Question: Why have some in the past denied that the books of Matthew, Mark, Luke, and John are part of the New Testament?

Answer: Because they don't believe that Matthew 19:9 should be applied to marriage/divorce/marriage situations in this dispensation of time. But, following the example of Martin Luther with respect to the Book of James, if you reject Matthew 19:9, you must reject the whole book of Matthew. And if you reject Matthew, you must be consistent and reject Mark, Luke, and John because they are similar in content to Matthew.

Question: Why do some deny that the alien sinner is accountable (or amenable) to the law of Christ?

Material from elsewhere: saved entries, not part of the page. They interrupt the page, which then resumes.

theorem kept_rmwPiece {s₀ : State} (s : State) (core : Nat) (r : Ref) (clause : Nat) (q : AtomReq) (p : Piece) (h_s : s₀.Keeps s) :
    s₀.Keeps (s.rmwPiece core r clause q p).1 := by
  unfold State.rmwPiece
  with_reducible
    repeat' first | assumption | apply kept_land | apply kept_rmwGlobal | apply kept_rmwSpad | intro _ | split
                   | dsimp only

theorem kept_doPiece {s₀ : State} (s : State) (asid : Nat) (core : Nat) (r : Ref) (clause : Nat) (h : How) (a : LaneArg) (off : Nat) (p : Piece) (h_s : s₀.Keeps s) :
    s₀.Keeps (s.doPiece asid core r clause h a off p).1 := by
  unfold State.doPiece
  with_reducible
    repeat' first | assumption | apply kept_readBy | apply kept_store | apply kept_writePiece | apply kept_rmwPiece
                   | intro _ | split | dsimp only

theorem kept_latePiece {s₀ : State} (s : State) (e : Issue) (l : LaneAcc) (off : Nat) (p : Piece) (h_s : s₀.Keeps s) :
    s₀.Keeps (s.latePiece e l off p).1 := by
  unfold State.latePiece
  with_reducible
    repeat' first | assumption | apply kept_seen | apply kept_doPiece | intro _ | split | dsimp only

theorem kept_doPieces {s₀ : State} (s : State) (e : Issue) (l : LaneAcc) (skip n off : Nat) (ps : List Piece) (h_s : s₀.Keeps s) :
    s₀.Keeps (s.doPieces e l skip n off ps).1 := by
  induction ps generalizing s skip n off with
  | nil => exact h_s
  | cons p ps ih =>
    unfold State.doPieces
    split
    · exact ih _ _ _ _ h_s
    · split
      · exact h_s
      · split
        · exact ih _ _ _ _ (kept_latePiece _ _ _ _ _ h_s)
        · exact ih _ _ _ _ h_s

theorem kept_modIssue {s₀ : State} (s : State) (id : Nat) (f : Issue → Issue) (h_s : s₀.Keeps s) :
    s₀.Keeps (s.modIssue id f) := by
  unfold State.modIssue
  with_reducible
    repeat' first | assumption | apply kept_id | intro _ | split | dsimp only

theorem kept_markDone {s₀ : State} (s : State) (r : Ref) (k : Nat) (bits : LaneSet) (h_s : s₀.Keeps s) :
    s₀.Keeps (s.markDone r k bits) := by
  unfold State.markDone
  with_reducible
    repeat' first | assumption | apply kept_modTeam | intro _ | split | dsimp only

theorem kept_freeDone {s₀ : State} (s : State) (r : Ref) (k : Nat) (h_s : s₀.Keeps s) :
    s₀.Keeps (s.freeDone r k) := by
  unfold State.freeDone
  with_reducible
    repeat' first | assumption | apply kept_modTeam | apply kept_modPath

theorem kept_finishIssue {s₀ : State} (s : State) (e : Issue) (h_s : s₀.Keeps s) :
    s₀.Keeps (s.finishIssue e) := by
  unfold State.finishIssue
  with_reducible
    repeat' first | assumption | apply kept_landOuts | apply kept_freeDone | apply kept_markDone | apply kept_acquire
                   | apply kept_opDone | intro _ | split | dsimp only

theorem kept_settleLane {s₀ : State} (s : State) (id : Nat) (lane : Nat) (h_s : s₀.Keeps s) :
    s₀.Keeps (s.settleLane id lane) := by
  unfold State.settleLane
  with_reducible
    repeat' first | assumption | apply kept_id | apply kept_markDone | apply kept_finishIssue | intro _ | split
                   | dsimp only
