-- ==== Sys2Proof/Laws/Effect.lean ====
section
/-! SUPPORT. How a path is found after an update of its team, and what the operand forms of Machine/Operands.lean do: each of
them has the effect that Safety.lean's `Effect` describes. -/

namespace Sys2Proof.Machine

theorem State.at_some {s : State} {r : Ref} {c : Cur} :
    s.at r = some c ↔ c.r = r ∧ tget s.groups r.gid = some c.g ∧ tget c.g.teams r.role = some c.t ∧
      tget c.t.paths r.slot = some c.p := by
  unfold State.at
  cases c
  grind

theorem State.look_at {s : State} {c : Cur} (h : s.look = some c) : s.at c.r = some c := by
  unfold State.look at h
  split at h
  · cases h
  · next r _ => have := (State.at_some.1 h).1; simpa [this] using h

/-- A path after its team has changed. -/
theorem State.at_modTeam {s : State} {r : Ref} {c : Cur} (h : s.at r = some c) (f : Team → Team) {p : Path}
    (hp : tget (f c.t).paths r.slot = some p) :
    (s.modTeam r.gid r.role f).at r = some { r := r, g := c.g.modTeam r.role f, t := f c.t, p := p } := by
  obtain ⟨h1, h2, h3, h4⟩ := State.at_some.1 h
  rw [State.at_some]
  simp [h2, Group.modTeam, h3, hp]

theorem State.modTeam_modTeam (s : State) (gid role : Nat) (f g : Team → Team) :
    (s.modTeam gid role f).modTeam gid role g = s.modTeam gid role fun t => g (f t) := by
  simp only [State.modTeam, State.modGroup, tmod_tmod, Group.modTeam]

/-- A team's paths and flag counts after its path has gone on. -/
theorem Team.advance_eq {t : Team} {slot : Nat} {p : Path} (h : tget t.paths slot = some p) :
    t.advance slot = { t with
      paths := match p.clause with | none => t.paths | some _ => tset t.paths slot p.after
      outst := match p.clause with
        | none => t.outst
        | some k => if k.left ≤ 1 then closeOutst k.id (shortClass k.hdr) t.outst else t.outst } := by
  unfold Team.advance Team.leaveClause Team.path Path.after
  simp only [h]
  cases hc : p.clause with
  | none => rfl
  | some k => dsimp only; split <;> simp

theorem Team.advance_path {t : Team} {slot : Nat} {p : Path} (h : tget t.paths slot = some p) :
    tget (t.advance slot).paths slot = some p.after := by
  rw [Team.advance_eq h]
  cases hc : p.clause with
  | none => simp [h, Path.after, hc]
  | some k => simp

theorem Team.advance_other {t : Team} {slot k : Nat} (hk : k ≠ slot) : tget (t.advance slot).paths k = tget t.paths k := by
  cases h : tget t.paths slot with
  | none => simp [Team.advance, Team.path, h]
  | some p =>
    rw [Team.advance_eq h]
    cases hc : p.clause with
    | none => rfl
    | some q => simp [tget_tset_ne _ _ hk]

/-- A change of the current team that leaves the other paths, the clause and the flag counts alone, followed by the advance. -/
theorem effect_modTeam {s : State} {c : Cur} (h : s.look = some c) (F : Team → Team) {fl : Nat → Lane → Lane}
    {ft : Team → Team} {fp : Path → Path}
    (hreg : { F c.t with lanes := [], paths := [], outst := [] } = { ft c.t with lanes := [], paths := [], outst := [] })
    (hlane : ∀ l, tget (F c.t).lanes l = (tget c.t.lanes l).map fun x => if l ∈ c.act s.guard then fl l x else x)
    (hother : ∀ k, k ≠ c.r.slot → tget (F c.t).paths k = tget c.t.paths k)
    (hpath : tget (F c.t).paths c.r.slot = some (fp c.p)) (hout : (F c.t).outst = c.t.outst)
    (hclause : (fp c.p).clause = c.p.clause) :
    Effect s c fl ft fp ((s.modTeam c.r.gid c.r.role F).advance c.r) := by
  have ha := State.look_at h
  obtain ⟨-, h2, h3, h4⟩ := State.at_some.1 ha
  have hadv : (s.modTeam c.r.gid c.r.role F).advance c.r =
      s.modTeam c.r.gid c.r.role fun t => (F t).advance c.r.slot := State.modTeam_modTeam ..
  rw [hadv]
  refine ⟨rfl, fun n hn => by simp [tget_tmod, hn], ?_⟩
  refine ⟨_, State.at_modTeam ha (fun t => (F t).advance c.r.slot) (Team.advance_path hpath), rfl, ?_, ?_, ?_, ?_, rfl, ?_⟩
  · intro k hk; simp [Group.modTeam, tget_tmod, hk]
  · rw [Team.advance_eq hpath]; exact hreg
  · intro l; rw [Team.advance_eq hpath]; exact hlane l
  · intro k hk; dsimp only; rw [Team.advance_other hk, hother k hk]
  · rw [Team.advance_eq hpath, hclause]; simp only [Cur.outstAfter, hout] <;> rfl

/-- What going on to the next instruction alone does. -/
theorem effect_advance {s : State} {c : Cur} (h : s.look = some c) (fl : Nat → Lane → Lane) (hl : ∀ l, l ∉ c.act s.guard ∨ fl l = id) :
    Effect s c fl id id (s.advance c.r) := by
  have ha := State.look_at h
  have h4 := (State.at_some.1 ha).2.2.2
  refine ⟨rfl, fun n hn => by simp [State.advance, tget_tmod, hn], ?_⟩
  refine ⟨_, State.at_modTeam ha (fun t => t.advance c.r.slot) (Team.advance_path h4), rfl, ?_, ?_, ?_, ?_, rfl, ?_⟩
  · intro k hk; simp [Group.modTeam, tget_tmod, hk]
  · rw [Team.advance_eq h4]; rfl
  · intro l; rw [Team.advance_eq h4]; rcases hl l with e | e <;> simp [e]
  · intro k hk; dsimp only; rw [Team.advance_other hk]
  · rw [Team.advance_eq h4]; simp only [Cur.outstAfter] <;> rfl

/-- What `lanewise` does. -/
theorem effect_lanewise {s : State} {c : Cur} (h : s.look = some c) (f : Nat → Lane → Lane) :
    Effect s c f id id (s.lanewise c f) := by
  have h4 := (State.at_some.1 (State.look_at h)).2.2.2
  refine effect_modTeam h (fun t => t.mapLanes (c.act s.guard) f) rfl ?_ (fun _ _ => rfl) h4 rfl rfl
  intro l
  simp only [Team.mapLanes]
  exact (tget_map c.t.lanes (fun k x => if (c.act s.guard).contains k then f k x else x) l).trans (by simp)

/-- What `uniform` does: nothing to the path's file where no lane is active. -/
theorem effect_uniform {s : State} {c : Cur} (h : s.look = some c) (f : Path → Path)
    (hc : (f c.p).clause = c.p.clause) :
    Effect s c (fun _ x => x) id (if (c.act s.guard).isEmpty then id else f) (s.uniform c f) := by
  have h4 := (State.at_some.1 (State.look_at h)).2.2.2
  unfold State.uniform
  split
  · exact effect_advance h _ fun _ => .inr rfl
  · refine effect_modTeam h (fun t => { t with paths := tmod t.paths c.r.slot f }) rfl (fun l => by simp) ?_ ?_ rfl hc
    · intro k hk; simp [tget_tmod, hk]
    · simp [h4]

/-- An instruction that issues runs its effect. -/
theorem issue_of {s : State} {i : Instr} {c : Cur} (h : Issues s i c) (k : Cur → State) : s.issue i k = .next (k c) := by
  simp [State.issue, State.issueWith, h.1, h.2]

/-- An instruction that a check stops takes the illegal-instruction fault (R276, R277). -/
theorem issue_illegal {s : State} {i : Instr} {c : Cur} {d : Nat} (h : s.look = some c) (hd : s.illegal i c [] = some d)
    (k : Cur → State) : s.issue i k = .next (s.takeTrap c.r 1 d 0 0 false) := by
  simp [State.issue, State.issueWith, h, hd]

end Sys2Proof.Machine
end

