theorem kept_execIsub {s₀ : State} (o : OpR) (s : State) (h_s : s₀.Keeps s) :
    KeptR s₀ (execIsub o s) := by
  unfold execIsub
  with_reducible
    repeat' first | assumption | apply keptR_next | apply keptR_issue | apply keptR_issueWith | exact keptR_fault
                  | apply kept_v3 | intro _

theorem kept_execImul {s₀ : State} (o : OpR) (s : State) (h_s : s₀.Keeps s) :
    KeptR s₀ (execImul o s) := by
  unfold execImul
  with_reducible
    repeat' first | assumption | apply keptR_next | apply keptR_issue | apply keptR_issueWith | exact keptR_fault
                  | apply kept_v3 | intro _

theorem kept_execImad {s₀ : State} (o : OpR) (s : State) (h_s : s₀.Keeps s) :
    KeptR s₀ (execImad o s) := by
  unfold execImad
  with_reducible
    repeat' first | assumption | apply keptR_next | apply keptR_issue | apply keptR_issueWith | exact keptR_fault
                  | apply kept_v4 | intro _

theorem kept_execImulhI32 {s₀ : State} (o : OpG) (s : State) (h_s : s₀.Keeps s) :
    KeptR s₀ (execImulhI32 o s) := by
  unfold execImulhI32
  with_reducible
    repeat' first | assumption | apply keptR_next | apply keptR_issue | apply keptR_issueWith | exact keptR_fault
                  | apply kept_v3 | intro _

theorem kept_execImulhN32 {s₀ : State} (o : OpG) (s : State) (h_s : s₀.Keeps s) :
    KeptR s₀ (execImulhN32 o s) := by
  unfold execImulhN32
  with_reducible
    repeat' first | assumption | apply keptR_next | apply keptR_issue | apply keptR_issueWith | exact keptR_fault
                  | apply kept_v3 | intro _

theorem kept_execImulwI32 {s₀ : State} (o : OpG) (s : State) (h_s : s₀.Keeps s) :
    KeptR s₀ (execImulwI32 o s) := by
  unfold execImulwI32
  with_reducible
    repeat' first | assumption | apply keptR_next | apply keptR_issue | apply keptR_issueWith | exact keptR_fault
                  | apply kept_v3w | intro _

theorem kept_execImulwN32 {s₀ : State} (o : OpG) (s : State) (h_s : s₀.Keeps s) :
    KeptR s₀ (execImulwN32 o s) := by
  unfold execImulwN32
  with_reducible
    repeat' first | assumption | apply keptR_next | apply keptR_issue | apply keptR_issueWith | exact keptR_fault
                  | apply kept_v3w | intro _

theorem kept_execIminI32 {s₀ : State} (o : OpG) (s : State) (h_s : s₀.Keeps s) :
    KeptR s₀ (execIminI32 o s) := by
  unfold execIminI32
  with_reducible
    repeat' first | assumption | apply keptR_next | apply keptR_issue | apply keptR_issueWith | exact keptR_fault
                  | apply kept_v3 | intro _

theorem kept_execImaxI32 {s₀ : State} (o : OpG) (s : State) (h_s : s₀.Keeps s) :
    KeptR s₀ (execImaxI32 o s) := by
  unfold execImaxI32
  with_reducible
    repeat' first | assumption | apply keptR_next | apply keptR_issue | apply keptR_issueWith | exact keptR_fault
                  | apply kept_v3 | intro _

theorem kept_execIminN32 {s₀ : State} (o : OpG) (s : State) (h_s : s₀.Keeps s) :
    KeptR s₀ (execIminN32 o s) := by
  unfold execIminN32
  with_reducible
    repeat' first | assumption | apply keptR_next | apply keptR_issue | apply keptR_issueWith | exact keptR_fault
                  | apply kept_v3 | intro _

theorem kept_execImaxN32 {s₀ : State} (o : OpG) (s : State) (h_s : s₀.Keeps s) :
    KeptR s₀ (execImaxN32 o s) := by
  unfold execImaxN32
  with_reducible
    repeat' first | assumption | apply keptR_next | apply keptR_issue | apply keptR_issueWith | exact keptR_fault
                  | apply kept_v3 | intro _
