-- ==== Sys2Proof/Laws/PerInstr.lean ====
section
/-! SUPPORT. Family Parses: the words that the encoder writes for an instruction parse as that instruction, with its guard, and
there are as many as its major has. One lemma for each constructor. -/

namespace Sys2Proof.Laws.Parses

/-- The words of an instruction parse as it. -/
def Statement (i : Instr) : Prop :=
  ∀ g : Guard, match encode g i with
    | [] => True
    | w :: ws => i.formOk = true →
      parse w (ws.headD 0) = .ok i ∧ guardOf w = g ∧ ws.length = if isX (majorOf w) then 1 else 0

theorem of {i : Instr} {g : Guard} {M : Nat} {w : Word} {ws : List Word} (hw : encode g i = w :: ws) (h : Heads w g M)
    (hp : i.formOk = true → parse w (ws.headD 0) = .ok i) (hl : ws.length = if isX M then 1 else 0) :
    match encode g i with
    | [] => True
    | w :: ws => i.formOk = true →
      parse w (ws.headD 0) = .ok i ∧ guardOf w = g ∧ ws.length = if isX (majorOf w) then 1 else 0 := by
  rw [hw]; exact fun hf => ⟨hp hf, h.guard, by rw [h.major]; exact hl⟩

theorem iadd (o : OpR) : Statement (.iadd o) := by
  intro g
  obtain ⟨hh, h1, h2⟩ := packR_spec g 1 0 o (by decide) (by decide)
  refine of (i := .iadd o) (w := packR g 1 0 o) (ws := []) rfl hh (fun hf => ?_) rfl
  show parse (packR g 1 0 o) 0 = _
  unfold parse parseAlu
  rw [hh.major, h1, h2]
  rfl

theorem isub (o : OpR) : Statement (.isub o) := by
  intro g
  obtain ⟨hh, h1, h2⟩ := packR_spec g 1 1 o (by decide) (by decide)
  refine of (i := .isub o) (w := packR g 1 1 o) (ws := []) rfl hh (fun hf => ?_) rfl
  show parse (packR g 1 1 o) 0 = _
  unfold parse parseAlu
  rw [hh.major, h1, h2]
  rfl

theorem imul (o : OpR) : Statement (.imul o) := by
  intro g
  obtain ⟨hh, h1, h2⟩ := packR_spec g 2 0 o (by decide) (by decide)
  refine of (i := .imul o) (w := packR g 2 0 o) (ws := []) rfl hh (fun hf => ?_) rfl
  show parse (packR g 2 0 o) 0 = _
  unfold parse parseAlu
  rw [hh.major, h1, h2]
  rfl

theorem imad (o : OpR) : Statement (.imad o) := by
  intro g
  obtain ⟨hh, h1, h2⟩ := packR_spec g 2 1 o (by decide) (by decide)
  refine of (i := .imad o) (w := packR g 2 1 o) (ws := []) rfl hh (fun hf => ?_) rfl
  show parse (packR g 2 1 o) 0 = _
  unfold parse parseAlu
  rw [hh.major, h1, h2]
  rfl

theorem imulhI32 (o : OpG) : Statement (.imulhI32 o) := by
  intro g
  obtain ⟨hh, h1, h2⟩ := packG_spec g 3 0 o (by decide) (by decide)
  refine of (i := .imulhI32 o) (w := packG g 3 0 o) (ws := []) rfl hh (fun hf => ?_) rfl
  show parse (packG g 3 0 o) 0 = _
  unfold parse parseAlu
  rw [hh.major, h1, h2]
  rfl

theorem imulhN32 (o : OpG) : Statement (.imulhN32 o) := by
  intro g
  obtain ⟨hh, h1, h2⟩ := packG_spec g 3 1 o (by decide) (by decide)
  refine of (i := .imulhN32 o) (w := packG g 3 1 o) (ws := []) rfl hh (fun hf => ?_) rfl
  show parse (packG g 3 1 o) 0 = _
  unfold parse parseAlu
  rw [hh.major, h1, h2]
  rfl

theorem imulwI32 (o : OpG) : Statement (.imulwI32 o) := by
  intro g
  obtain ⟨hh, h1, h2⟩ := packG_spec g 3 2 o (by decide) (by decide)
  refine of (i := .imulwI32 o) (w := packG g 3 2 o) (ws := []) rfl hh (fun hf => ?_) rfl
  show parse (packG g 3 2 o) 0 = _
  unfold parse parseAlu
  rw [hh.major, h1, h2]
  rfl

theorem imulwN32 (o : OpG) : Statement (.imulwN32 o) := by
  intro g
  obtain ⟨hh, h1, h2⟩ := packG_spec g 3 3 o (by decide) (by decide)
  refine of (i := .imulwN32 o) (w := packG g 3 3 o) (ws := []) rfl hh (fun hf => ?_) rfl
  show parse (packG g 3 3 o) 0 = _
  unfold parse parseAlu
  rw [hh.major, h1, h2]
  rfl

theorem andV (o : OpG) : Statement (.andV o) := by
  intro g
  obtain ⟨hh, h1, h2⟩ := packG_spec g 4 0 o (by decide) (by decide)
  refine of (i := .andV o) (w := packG g 4 0 o) (ws := []) rfl hh (fun hf => ?_) rfl
  show parse (packG g 4 0 o) 0 = _
  unfold parse parseAlu
  rw [hh.major, h1, h2]
  rfl

theorem orV (o : OpG) : Statement (.orV o) := by
  intro g
  obtain ⟨hh, h1, h2⟩ := packG_spec g 4 1 o (by decide) (by decide)
  refine of (i := .orV o) (w := packG g 4 1 o) (ws := []) rfl hh (fun hf => ?_) rfl
  show parse (packG g 4 1 o) 0 = _
  unfold parse parseAlu
  rw [hh.major, h1, h2]
  rfl

theorem xorV (o : OpG) : Statement (.xorV o) := by
  intro g
  obtain ⟨hh, h1, h2⟩ := packG_spec g 4 2 o (by decide) (by decide)
  refine of (i := .xorV o) (w := packG g 4 2 o) (ws := []) rfl hh (fun hf => ?_) rfl
  show parse (packG g 4 2 o) 0 = _
  unfold parse parseAlu
  rw [hh.major, h1, h2]
  rfl

theorem andn (o : OpG) : Statement (.andn o) := by
  intro g
  obtain ⟨hh, h1, h2⟩ := packG_spec g 4 3 o (by decide) (by decide)
  refine of (i := .andn o) (w := packG g 4 3 o) (ws := []) rfl hh (fun hf => ?_) rfl
  show parse (packG g 4 3 o) 0 = _
  unfold parse parseAlu
  rw [hh.major, h1, h2]
  rfl

theorem orn (o : OpG) : Statement (.orn o) := by
  intro g
  obtain ⟨hh, h1, h2⟩ := packG_spec g 4 4 o (by decide) (by decide)
  refine of (i := .orn o) (w := packG g 4 4 o) (ws := []) rfl hh (fun hf => ?_) rfl
  show parse (packG g 4 4 o) 0 = _
  unfold parse parseAlu
  rw [hh.major, h1, h2]
  rfl

theorem xnor (o : OpG) : Statement (.xnor o) := by
  intro g
  obtain ⟨hh, h1, h2⟩ := packG_spec g 4 5 o (by decide) (by decide)
  refine of (i := .xnor o) (w := packG g 4 5 o) (ws := []) rfl hh (fun hf => ?_) rfl
  show parse (packG g 4 5 o) 0 = _
  unfold parse parseAlu
  rw [hh.major, h1, h2]
  rfl

theorem shl (o : OpG) : Statement (.shl o) := by
  intro g
  obtain ⟨hh, h1, h2⟩ := packG_spec g 5 0 o (by decide) (by decide)
  refine of (i := .shl o) (w := packG g 5 0 o) (ws := []) rfl hh (fun hf => ?_) rfl
  show parse (packG g 5 0 o) 0 = _
  unfold parse parseAlu
  rw [hh.major, h1, h2]
  rfl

Answer: In order to relax the laws of marriage/divorce/ remarriage toward those alien sinners who are involved in a manage relationship which cannot be justified by the law of Christ.

Question: Why are some brethren now demanding a "new hermeneutics" approach to the interpretation/application of the Scriptures?

Answer: Because the present and time-tested approach of direct command/approved apostolic example/necessary inference will not permit them to believe and do some of the things which are being advocated. And rather than make some of the same excuses listed above, or just throwaway the Bible entirely, they feel that they need to come up with some respectable approach that will justify what they have already decided they are going to do anyway.

Like the excuses for not attending the wedding feast, the above mentioned excuses for doing or not doing a thing are different, yet alike. When viewed separately, each may sound authentic to the one making the excuse, or to those around him.

Yet, when you look at that many excuses all at once, even those making the excuses will have to concede that "some" of them may not be valid, and certainly all of them cannot be, if we don't like the company we are keeping, and do not want to be involved in "guilt by association," then I would suggest that we stop trying to justify our-selves, our families, our friends, or some situation in a given congregation and act our doctrines and practices in harmony with the truth.

The Lord will not accept flimsy excuses for not attending the wedding feast and neither will we be blessed if we show up without a "wedding garment" (Matt. 22:11-14).

And if we can figure out what constitutes being espoused or married to Christ, and how to live a life of fidelity to him without committing spiritual fornication, we ought to be able to do the same with regard to marriage relationships here on this earth.